Młoda surferka zginęła od ciosu miecznika. Wbił się w jej klatkę piersiową
36-latka zmarła po ataku miecznika
Giulia Manfrini pochodziła z Venaria Reale w regionie Piemont we Włoszech. Swoje życie zawsze wiązała ze sportami ekstremalnymi. Pierwotnie była instruktorką snowboardu, ale po odniesieniu kontuzji zmieniła swoją pasję na surfing.
Przeprowadziła się na Bali, gdzie rozwijała swoją pasję i założyła także biuro podróży. Podczas jednego z surfowań doszło do ogromnej tragedii. Chociaż surferzy często obawiają się rekinów (które łatwo mylą kształt człowieka na desce z foką), to kobietę zaatakowała inna ryba, a dokładnie miecznik.
Chociaż miecznik nie brzmi tak przerażająco, jak rekin to ryby te mogą ważyć nawet 500 kilogramów i mieć do 4 metrów długości. Posiadają długą i przypominającą wąski miecz tkankę kostną umieszczoną na pysku.

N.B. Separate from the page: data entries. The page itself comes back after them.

-- ==== Sys2Proof/Machine/Rods.lean ====
section
/-! DEFINITION. Abacus rods: operands, numbers and every microinstruction (spec/06_abacus_rods.md R218-R246). -/

namespace Sys2Proof.Machine
open Sys2Proof

/-! ### Numbers (R225-R227, R230) -/

/-- rs(x, s): a right shift that rounds to nearest, halves towards plus infinity (R225). -/
def rs (x : Int) (s : Nat) : Int := if s = 0 then x else (x + (2 : Int) ^ (s - 1)) / (2 : Int) ^ s

/-- The range of an accumulator (R227). -/
def sat72 (x : Int) : Int := satInt 72 x

/-- sin and cos of `x / 2^60` radians for `0 ≤ x ≤ π/2 · 2^60`, in units of 2^-60, by their Taylor series: the terms from
degree `k` on, `t` the term of degree `k - 2` in size. -/
def taylor60 : Nat → Nat → Nat → Int → Int
  | 0, _, _, _ => 0
  | m + 1, k, x, t =>
    let t' := -(t * (x * x : Nat) / (2 : Int) ^ 120) / ((k : Int) * ((k : Int) - 1))
    t' + taylor60 m (k + 2) x t'

/-- π / 2 in units of 2^-60. -/
def halfPi60 : Nat := 1811004864519280711

/-- cos and sin of a quarter-turn fraction `f / 2^30`, in units of 2^-60. -/
def cosSin60 (f : Nat) : Int × Int :=
  let x := f * halfPi60 / 2 ^ 30
  ((2 : Int) ^ 60 + taylor60 14 2 x ((2 : Int) ^ 60), (x : Int) + taylor60 14 3 x (x : Int))

/-- round(2^30 · sin θ) and round(2^30 · cos θ) with θ = 2π · a / 2^32. -/
def sinCosRef (a : Nat) : Int × Int :=
  let (c, s) := cosSin60 (a % 2 ^ 30)
  let c := (c + (2 : Int) ^ 29) / (2 : Int) ^ 30
  let s := (s + (2 : Int) ^ 29) / (2 : Int) ^ 30
  match a / 2 ^ 30 % 4 with
  | 0 => (s, c)
  | 1 => (c, -s)
  | 2 => (-s, -c)
  | _ => (-c, s)

/-- The largest quarter-turn fraction `f`, found bit by bit, with `y · cos f ≥ x · sin f` for `x, y ≥ 0`. -/
def atanBits : Nat → Nat → Nat → Nat → Nat
  | 0, _, _, f => f
  | k + 1, y, x, f =>
    let f' := f + 2 ^ k
    let (c, s) := cosSin60 f'
    atanBits k y x (if (y : Int) * c ≥ (x : Int) * s then f' else f)

/-- The angle of (x, y) as an unsigned fraction of 2^32 per turn. -/
def atan2Ref (y x : Int) : Nat :=
  let q := if y = 0 then 0 else if x = 0 then 2 ^ 30 else atanBits 30 y.natAbs x.natAbs 0
  (if x ≥ 0 then (if y ≥ 0 then q else 2 ^ 32 - q)
   else (if y ≥ 0 then 2 ^ 31 - q else 2 ^ 31 + q)) % 2 ^ 32

/-! ### Operands (R221-R224) -/

/-- What a read of an operand address gives: a value, a wait for an exchange word, or a program error. -/
inductive RVal where
  | val (w : Word)
  | wait
  | bad
  deriving DecidableEq, Repr

/-- A read of operand address `a` by rod `r` of island `n`. -/
def Dev.rodRead (d : Dev) (n r a : Nat) : RVal :=
  if a < 0x20 then .val (tabGet 0 (d.rod r).w a)
  else if a < 0x40 then
    .val (match tabGet none (d.rod r).s (a - 0x20) with
      | some v => v
      | none => d.r (ABX_ROD_S r (a - 0x20)))
  else if a < 0x80 then
    match tabGet none (d.frame n).x (a - 0x40) with
    | some v => .val v
    | none => .wait
  else if a < 0x9C then .val (d.r (frameView n (a - 0x80) 0))
  else if 0xA0 ≤ a ∧ a < 0xBC then .val (d.r (frameView n (a - 0xA0) 1))
  else if a = 0xF0 then .val 0
  else .bad

/-- A write of `v` to operand address `a`: `none` is a program error. -/
def Dev.rodWrite (d : Dev) (n r a : Nat) (v : Word) : Option Dev :=
  if a < 0x20 then some (d.setRod r { d.rod r with w := tabSet 0 (d.rod r).w a v })
  else if a < 0x40 then some (d.setRod r { d.rod r with s := tabSet none (d.rod r).s (a - 0x20) (some v) })
  else if a < 0x80 then
    match tabGet none (d.frame n).x (a - 0x40) with
    | some _ => none
    | none => some (d.setFrame n { d.frame n with x := tabSet none (d.frame n).x (a - 0x40) (some v) })
  else if a = 0xF0 then some d
  else none

/-! ### Running a microinstruction -/

/-- What a microinstruction sees. -/
structure RodEnv where
  a   : Int
  b   : Int
  acc : Int
  p   : Bool
  c   : Int
  c1  : Int
  sh  : Nat
  imm : Nat
  pc  : Nat
  dst : Nat

/-- What a microinstruction does beside going on. -/
structure RodFx where
  dst  : Option Int := none
  dst2 : Option Int := none
  acc  : Option Int := none
  p    : Option Bool := none
  sat  : Bool := false
  jump : Option Nat := none
  fin  : Bool := false
  out  : Option Nat := none
  pub  : Option Nat := none

/-- A result for DST that saturates to 32 bits (R225, R227). -/
def fxSat (x : Int) : RodFx := { dst := some (satInt 32 x), sat := decide (satInt 32 x ≠ x) }

/-- A new accumulator value that saturates to 72 bits (R227). -/
def fxAcc (x : Int) : RodFx := { acc := some (sat72 x), sat := decide (sat72 x ≠ x) }

/-- Rod `r` stops at its microinstruction with a status bit and a cause in its source's payload: 1 RETIRED, 2 PROG_ERR, 3 UE
(R235, R236, R249). -/
def Dev.rodError (d : Dev) (n r : Nat) (f : Fld) (cause : Nat) : Dev :=
  let pc := (d.rod r).pc
  let d := (d.rodHalt r).set1 (ABX_ROD_STATUS r) f
  (d.wf (ABX_ROD_STATUS r) ABX_ROD_STATUS_ERR_ADDR pc).raise (abxSrc n (0x40 + r)) (cause * 16384 + pc)

/-- A program error (R236). -/
def Dev.rodProgErr (d : Dev) (n r : Nat) : Dev := d.rodError n r ABX_ROD_STATUS_PROG_ERR 2

/-- The repeat mismatches too: the rod retires; the lowest SPARE rod of the island takes its place, or the island enters
SAFE (R245, R246). -/
def Dev.rodRetire (d : Dev) (n r : Nat) : Dev :=
  let d := d.rodError n r ABX_ROD_STATUS_LASTING 1
  let d := ((d.diagL 2 r).set1 (ABX_ROD_STATUS r) ABX_ROD_STATUS_RETIRED).wf (ABX_ROD_CFG r) ABX_ROD_CFG_ROLE 0
  match d.rodsOf n 2 with
  | s :: _ =>
    let d := d.wf (ABX_ROD_CFG s) ABX_ROD_CFG_ROLE 1
    let d := d.wf (ABX_ROD_CFG s) ABX_ROD_CFG_ENTRY (d.f (ABX_ROD_CFG r) ABX_ROD_CFG_ENTRY)
    let d := d.each (List.range 32) fun d k =>
      let d := d.w (ABX_ROD_S s k) (d.r (ABX_ROD_S r k))
      { d with presets := tabSet (0, 0) d.presets (s * 32 + k) (d.preset r k) }
    (d.w (ABX_ROD_PEND s) (d.r (ABX_ROD_PEND r))).w (ABX_ROD_PEND r) 0
  | [] =>
    let d := (d.set1 (ABX_FRM_STATUS n) ABX_FRM_STATUS_NO_SPARE).raise (abxSrc n 5)
    d.islandsSafe (2 ^ n) PWR_SAFE_CAUSE_NO_SPARE

/-- The first repeat agrees: the rod goes on with TRANSIENT (R244). -/
def Dev.rodTransient (d : Dev) (n r : Nat) : Dev :=
  let d := ((d.diagT 2 r).set1 (ABX_ROD_STATUS r) ABX_ROD_STATUS_TRANSIENT).incSat (ABX_ROD_CNT r) ABX_ROD_CNT_TRANSIENT
  d.raiseIf (d.b (ABX_IRQ_EN n) ABX_IRQ_EN_ROD_TRANSIENT) (abxSrc n (0x40 + r)) (d.rod r).pc

/-- A saturation in this frame: SAT, and one frame counted (R227, ABX_ROD_CNT.SAT_FRAMES). -/
def Dev.rodSat (d : Dev) (r : Nat) : Dev :=
  let d := d.set1 (ABX_ROD_STATUS r) ABX_ROD_STATUS_SAT
  if (d.rod r).sat then d
  else (d.incSat (ABX_ROD_CNT r) ABX_ROD_CNT_SAT_FRAMES).setRod r { d.rod r with sat := true }

/-- Microinstruction address `pc` lies inside the law window of island `n` (R232, R234). -/
def Dev.inWindow (d : Dev) (n pc : Nat) : Bool :=
  decide (d.f (ABX_LAWWIN n) ABX_LAWWIN_BASE * 64 ≤ pc) && decide (pc < (d.f (ABX_LAWWIN n) ABX_LAWWIN_LAST + 1) * 64)

/-- What the microinstruction at this address wrote in the present frame (spec/07_abacus_laws.md R274). -/
def Dev.noteOp (d : Dev) (n r pc : Nat) (v : Int) : Dev :=
  d.setFrame n { d.frame n with ops := tabSet none (d.frame n).ops (r * 16384 + pc) (some (wordOfInt v)) }

/-- The writes of a microinstruction: DST, the second destination of SINCOS, the output slot, the link word. `none` is a
program error. -/
def Dev.rodStores (d : Dev) (n r : Nat) (x : RodX) (fx : RodFx) : Option Dev := do
  let pc := (d.rod r).pc
  let d ← match fx.dst with
    | some v => (d.rodWrite n r x.dst.toNat (wordOfInt v)).map fun d => d.noteOp n r pc v
    | none => some d
  let d ← match fx.dst2 with
    | some v => d.rodWrite n r x.b.toNat (wordOfInt v)
    | none => some d
  let d ← match fx.out with
    | some k =>
      if (d.slotTarget n k).isNone || (tabGet none (d.frame n).out k).isSome then none
      else match d.rodRead n r x.a.toNat with
        | .val v =>
          some ((d.setFrame n { d.frame n with out := tabSet none (d.frame n).out k (some v) }).noteOp n r pc (sval v))
        | _ => none
    | none => some d
  match fx.pub with
    | some j =>
      if (tabGet none (d.frame n).link j).isSome then none
      else match d.rodRead n r x.a.toNat with
        | .val v =>
          some ((d.setFrame n { d.frame n with link := tabSet none (d.frame n).link j (some v) }).noteOp n r pc (sval v))
        | _ => none
    | none => some d

/-- The registers of the rod after a microinstruction without error. -/
def Dev.rodAfter (d : Dev) (r : Nat) (x : RodX) (fx : RodFx) : Dev :=
  let d := if fx.sat then d.rodSat r else d
  let h := d.rod r
  let h := match fx.acc with
    | some v => if x.acc then { h with a1 := v } else { h with a0 := v }
    | none => h
  let h := { h with p := fx.p.getD h.p, pc := fx.jump.getD (h.pc + 1) }
  let d := d.setRod r h
  if fx.fin then (d.setRod r { h with done := true, run := false }).clr (ABX_ROD_STATUS r) ABX_ROD_STATUS_ACTIVE else d

/-- Both operands as read; an operand that is not used reads as 0. -/
def Dev.rodOps (d : Dev) (n r : Nat) (x : RodX) (useA useB : Bool) : RVal × RVal :=
  (if useA then d.rodRead n r x.a.toNat else .val 0, if useB then d.rodRead n r x.b.toNat else .val 0)

/-- One microinstruction of rod `r` (R218, R222-R224, R232-R236, R243-R245): a rod that does not run does nothing; a read
of an exchange word not yet written waits, and the microinstruction has no effect yet. `f` gives the effect, `none` is
a program error; `checked` marks the operations with a residue check. -/
def Dev.rodRun (d : Dev) (r : Rod) (x : RodX) (useA useB checked : Bool) (f : Dev → Nat → RodEnv → Option RodFx) : Dev :=
  let h := d.rod r
  let n := d.rodIsl r
  if !h.run || decide (6 ≤ n) then d
  else if x.ue then d.rodError n r ABX_ROD_STATUS_UE 3
  else if !(d.inWindow n h.pc) then d.rodProgErr n r
  else
    match d.rodOps n r x useA useB with
    | (.bad, _) => d.rodProgErr n r
    | (_, .bad) => d.rodProgErr n r
    | (.wait, _) => d
    | (_, .wait) => d
    | (.val a, .val b) =>
      let env : RodEnv := {
        a := sval a, b := sval b, acc := if x.acc then h.a1 else h.a0, p := h.p,
        c := sval (d.r (ABX_COEF n x.cidx.toNat)), c1 := sval (d.r (ABX_COEF n (x.cidx.toNat + 1))),
        sh := d.f (ABX_COEF_SH n x.cidx.toNat) ABX_COEF_SH_SH, imm := x.imm.toNat, pc := h.pc, dst := x.dst.toNat }
      match f d n env with
      | none => d.rodProgErr n r
      | some fx =>
        if checked && x.res == 2 then d.rodRetire n r
        else
          let d := if checked && x.res == 1 then d.rodTransient n r else d
          match d.rodStores n r x fx with
          | none => d.rodProgErr n r
          | some d =>
            let d := d.rodAfter r x fx
            if fx.fin then (if hn : n < 6 then d.frameCheck ⟨n, hn⟩ else d) else d

/-! ### Meanings -/

/-- ROD_NOP (R230): nothing. -/
def execRodNop (r : Rod) (x : RodX) (s : State) : Host.Outcome State Fault Refusal :=
  s.done fun d => d.rodRun r x false false false fun _ _ e => let _ := e.pc; some {}

/-- ROD_MOV (R230): DST ← a. -/
def execRodMov (r : Rod) (x : RodX) (s : State) : Host.Outcome State Fault Refusal :=
  s.done fun d => d.rodRun r x true false false fun _ _ e => some { dst := some e.a }

/-- ROD_LDI (R230): DST ← IMM sign-extended. -/
def execRodLdi (r : Rod) (x : RodX) (s : State) : Host.Outcome State Fault Refusal :=
  s.done fun d => d.rodRun r x false false false fun _ _ e => some { dst := some (sext 16 e.imm) }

I właśnie tym miecznik zaatakował 36-letnią Gulię u wybrzeży indonezyjskiej wyspy Masokut Island.
Włoskie media podały, że Manfrini doznała pięciocentymetrowej rany w wyniku tego koszmarnego zdarzenia. Świadkowie, którzy widzieli całe wydarzenie, dwaj surferzy, natychmiast przystąpili do udzielania pomocy i przewieźli poszkodowaną do placówki medycznej. Niestety, ostatecznie jej życia nie udało się uratować. 36-letnią surferkę we wzruszający sposób pożegnał James, biznesowy partner kobiety.
"Wierzymy, że Giulia zmarła robiąc to, co kochała, w miejscu, które uwielbiała. Była duszą naszego biznesu, a jej zaraźliwy entuzjazm do surfingu, śniegu i życia na zawsze zostanie w pamięci tych, którzy mieli okazję ją poznać" – napisał na Instagramie.

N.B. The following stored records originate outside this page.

-- ==== Sys2Proof/Machine/Net.lean ====
section
/-! DEFINITION. Chain ports, gate control, time synchronisation, the inline switch and partner discovery
(spec/19_chain_and_can.md R590-R608, R614-R617). -/

namespace Sys2Proof.Machine
open Sys2Proof

/-! ### Ports and flags -/

/-- Port `p` is enabled and its domain has power. -/
def Dev.portUp (d : Dev) (p : Nat) : Bool := d.b (CHN_CTL p) CHN_CTL_EN && d.powered (9 + p)

/-- Raise port `p`'s source `k` when CHN_IRQ_EN bit `k` is set (R616). -/
def Dev.chnRaise (d : Dev) (p k : Nat) : Dev := d.raiseIf (d.bit (CHN_IRQ_EN p) k) (0x100 + 8 * p + k)

/-- The switch is on. -/
def Dev.swOn (d : Dev) : Bool := d.b CHN_SW_CTL CHN_SW_CTL_EN

/-- The MAC address of a port as its six bytes in order. -/
def Dev.macBytes (d : Dev) (p : Nat) : List Byte :=
  leBytes (d.r (CHN_MAC_LO p)).toNat 4 ++ leBytes (d.r (CHN_MAC_HI p)).toNat 2

/-! ### Frames -/

/-- Byte `i` of a frame. -/
def fbyte (f : List Byte) (i : Nat) : Nat := ((f[i]?).getD 0).toNat

/-- The frame carries an IEEE 802.1Q tag. -/
def tagged (f : List Byte) : Bool := fbyte f 12 == 0x81 && fbyte f 13 == 0x00

/-- Offset of the payload, behind the EtherType. -/
def payOff (f : List Byte) : Nat := if tagged f then 18 else 14

/-- The EtherType. -/
def etype (f : List Byte) : Nat := beNat (slice f (payOff f - 2) 2)

/-- The priority of a frame; an untagged frame has PCP 0 (R593). -/
def pcp (f : List Byte) : Nat := if tagged f then fbyte f 14 / 32 else 0

/-- Destination and source address. -/
def dstOf (f : List Byte) : List Byte := slice f 0 6
def srcOf (f : List Byte) : List Byte := slice f 6 6

/-- A multicast or broadcast destination. -/
def multicast (f : List Byte) : Bool := nbit (fbyte f 0) 0

/-- The transmit queue of a frame at port `p` (R593). -/
def Dev.queueOf (d : Dev) (p : Nat) (f : List Byte) : Nat := d.f (CHN_PCPMAP p) ⟨4 * pcp f, 3⟩

/-- Port `p` accepts the frame for its rings (R593). -/
def Dev.accepts (d : Dev) (p : Nat) (f : List Byte) : Bool :=
  d.b (CHN_CTL p) CHN_CTL_PROMISC || multicast f || dstOf f == d.macBytes p

/-- A frame of Chozer's own type `t` (R603, R608): EtherType CHN_ETYPE, version 1, the type. -/
def Dev.chozFrame (d : Dev) (t : Nat) (f : List Byte) : Bool :=
  etype f == d.f CHN_ETYPE CHN_ETYPE_T && fbyte f (payOff f) == 1 && fbyte f (payOff f + 1) == t

/-- Pad a frame to the shortest length that is sent, less the FCS. -/
def padFrame (f : List Byte) : List Byte := f ++ List.replicate (60 - f.length) 0

/-- Record a frame that leaves port `p`. -/
def Dev.emit (d : Dev) (p : Nat) (f : List Byte) (fcs : Bool) : Dev :=
  { d with net := { d.net with sent := d.net.sent ++ [(p, f, fcs)] } }

/-! ### Gate control (R594-R596) -/

/-- Entries of an operating list as (gates, ns). -/
def gclEntries (g : GclH) : List (Nat × Nat) :=
  (g.ents.take (min 64 (max 1 g.len))).map fun e => (nfield e 24 8, 8 * nfield e 0 24)

/-- The entries as they run within `rem` ns: cut at the end of the cycle, the last one open until it. -/
def gclRun : Nat → List (Nat × Nat) → List (Nat × Nat)
  | _, [] => []
  | rem, [(g, _)] => [(g, rem)]
  | rem, (g, t) :: e :: es => if rem ≤ t then [(g, rem)] else (g, t) :: gclRun (rem - t) (e :: es)

/-- The list runs over its cycle. -/
def gclOver (g : GclH) : Bool := decide (g.cycle < (gclEntries g).foldl (fun s e => s + e.2) 0)

/-- What is left of a run from `t` ns after its start. -/
def runFrom : Nat → List (Nat × Nat) → List (Nat × Nat)
  | _, [] => []
  | t, (g, n) :: es => if t < n then (g, n - t) :: es else runFrom (t - n) es

/-- How long queue `q` stays open in a run. -/
def openFor (q : Nat) : List (Nat × Nat) → Nat
  | [] => 0
  | (g, n) :: es => if nbit g q then n + openFor q es else 0

/-- The operating list of port `p`. -/
def Dev.gcl (d : Dev) (p : Nat) : GclH := tabGet {} d.net.gcl p
def Dev.setGcl (d : Dev) (p : Nat) (g : GclH) : Dev := { d with net := { d.net with gcl := tabSet {} d.net.gcl p g } }

/-- The latest cycle start not after train time `tt`. -/
def cycleStart (base cycle tt : Nat) : Nat := base + (tt - base) / max 1 cycle * max 1 cycle

/-- The first cycle start on or after `t`. -/
def cycleOnAfter (base cycle t : Nat) : Nat := base + (t - base + max 1 cycle - 1) / max 1 cycle * max 1 cycle

/-- The list of port `p` acts: GATE_EN is set, train time is valid, the Beam is not lost (R594, R596). -/
def Dev.gating (d : Dev) (p : Nat) : Bool :=
  d.b (CHN_GCL_CTL p) CHN_GCL_CTL_GATE_EN && d.b BEAM_STATUS BEAM_STATUS_TT_VALID && !d.lost

/-- The run of port `p`'s cycle, and the ns since its start. -/
def Dev.gclNow (d : Dev) (p : Nat) : List (Nat × Nat) × Nat :=
  let g := d.gcl p
  (gclRun (max 1 g.cycle) (gclEntries g), d.trainTime - cycleStart g.base g.cycle d.trainTime)

/-- The gates of port `p` that are open on this tick. -/
def Dev.gates (d : Dev) (p : Nat) : Nat :=
  if d.gating p then
    let (run, t) := d.gclNow p
    match runFrom t run with
    | (g, _) :: _ => g
    | [] => 255
  else 255

/-- Ticks of a bit, in ns, at the speed of port `p`. -/
def Dev.bitNs (d : Dev) (p : Nat) : Nat :=
  match d.f (CHN_CTL p) CHN_CTL_SPEED with
  | 0 => 100
  | 1 => 10
  | _ => 1

/-- Queue `q` of port `p` may start a frame of `n` bytes: its gate is open and the frame ends before it closes. -/
def Dev.gateAllows (d : Dev) (p q n : Nat) : Bool :=
  if d.gating p then
    let (run, t) := d.gclNow p
    run.all (fun e => nbit e.1 q) || decide (d.bitNs p * 8 * (n + 4) ≤ openFor q (runFrom t run ++ run))
  else true

/-- A write of 1 to APPLY (R595). -/
def Dev.gclApply (d : Dev) (p : Nat) : Dev :=
  if d.b (CHN_GCL_CTL p) CHN_GCL_CTL_PENDING then d
  else
    let g := d.gcl p
    let tt := d.trainTime
    let from_ := if d.gating p then cycleStart g.base g.cycle tt + max 1 g.cycle else tt + 1
    let base := (d.r (CHN_GCL_BASE_LO p)).toNat + (d.r (CHN_GCL_BASE_HI p)).toNat * 4294967296
    let d := d.wf (CHN_GCL_CTL p) CHN_GCL_CTL_PENDING 1
    d.setGcl p { g with swap := cycleOnAfter base (d.f (CHN_GCL_CYCLE p) CHN_GCL_CYCLE_CYCLE) from_ }

/-- The administrative list of port `p`. -/
def Dev.adminList (d : Dev) (p : Nat) : GclH :=
  { cycle := d.f (CHN_GCL_CYCLE p) CHN_GCL_CYCLE_CYCLE
    base := (d.r (CHN_GCL_BASE_LO p)).toNat + (d.r (CHN_GCL_BASE_HI p)).toNat * 4294967296
    len := d.f (CHN_GCL_LEN p) CHN_GCL_LEN_LEN
    ents := (List.range 64).map fun i => (d.r (CHN_GCL p i)).toNat }

/-- The administrative list becomes the operating list when its instant is reached (R595). -/
def Dev.listSwap (d : Dev) (p : Nat) : Dev :=
  let g := d.gcl p
  if d.b (CHN_GCL_CTL p) CHN_GCL_CTL_PENDING && decide (g.swap ≤ d.trainTime) then
    (d.setGcl p { d.adminList p with start := g.start }).wf (CHN_GCL_CTL p) CHN_GCL_CTL_PENDING 0
  else d

/-- A cycle of port `p`'s operating list starts on this tick. -/
def Dev.cycleDue (d : Dev) (p : Nat) : Bool :=
  let g := d.gcl p
  let cs := cycleStart g.base g.cycle d.trainTime
  d.gating p && decide (g.base ≤ d.trainTime ∧ d.trainTime - cs < 2 ∧ g.start ≠ cs)

/-- Train time reaches a gate control instant (R594, R595). -/
def Dev.gateChange (d : Dev) (p : Nat) : Dev :=
  let late := gclOver (d.gcl p)
  let d := d.listSwap p
  if d.cycleDue p then
    let g := d.gcl p
    let d := d.setGcl p { g with start := cycleStart g.base g.cycle d.trainTime }
    let d := if late then (d.set1 (CHN_STATUS p) CHN_STATUS_GCL_ERR).chnRaise p 4 else d
    d.fire 7 (0x80 + 4 * p + 2)
  else d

Pojawia się pytanie, czy mieczniki są niebezpieczne dla ludzi? Do tej pory nigdy nie odnotowano przypadku ataku miecznika na człowieka, ryby te unikają kontaktu z człowiekiem, ale zawsze zaleca się zachować ostrożność, gdy pływamy na terenach przez nie zamieszkałych, bo możemy się na nie natknąć, nawet jeśli te próbowały nas unikać. Możliwe więc, że miecznik pomylił kobietę z inną dużą rybą albo wpadł na nią przez przypadek.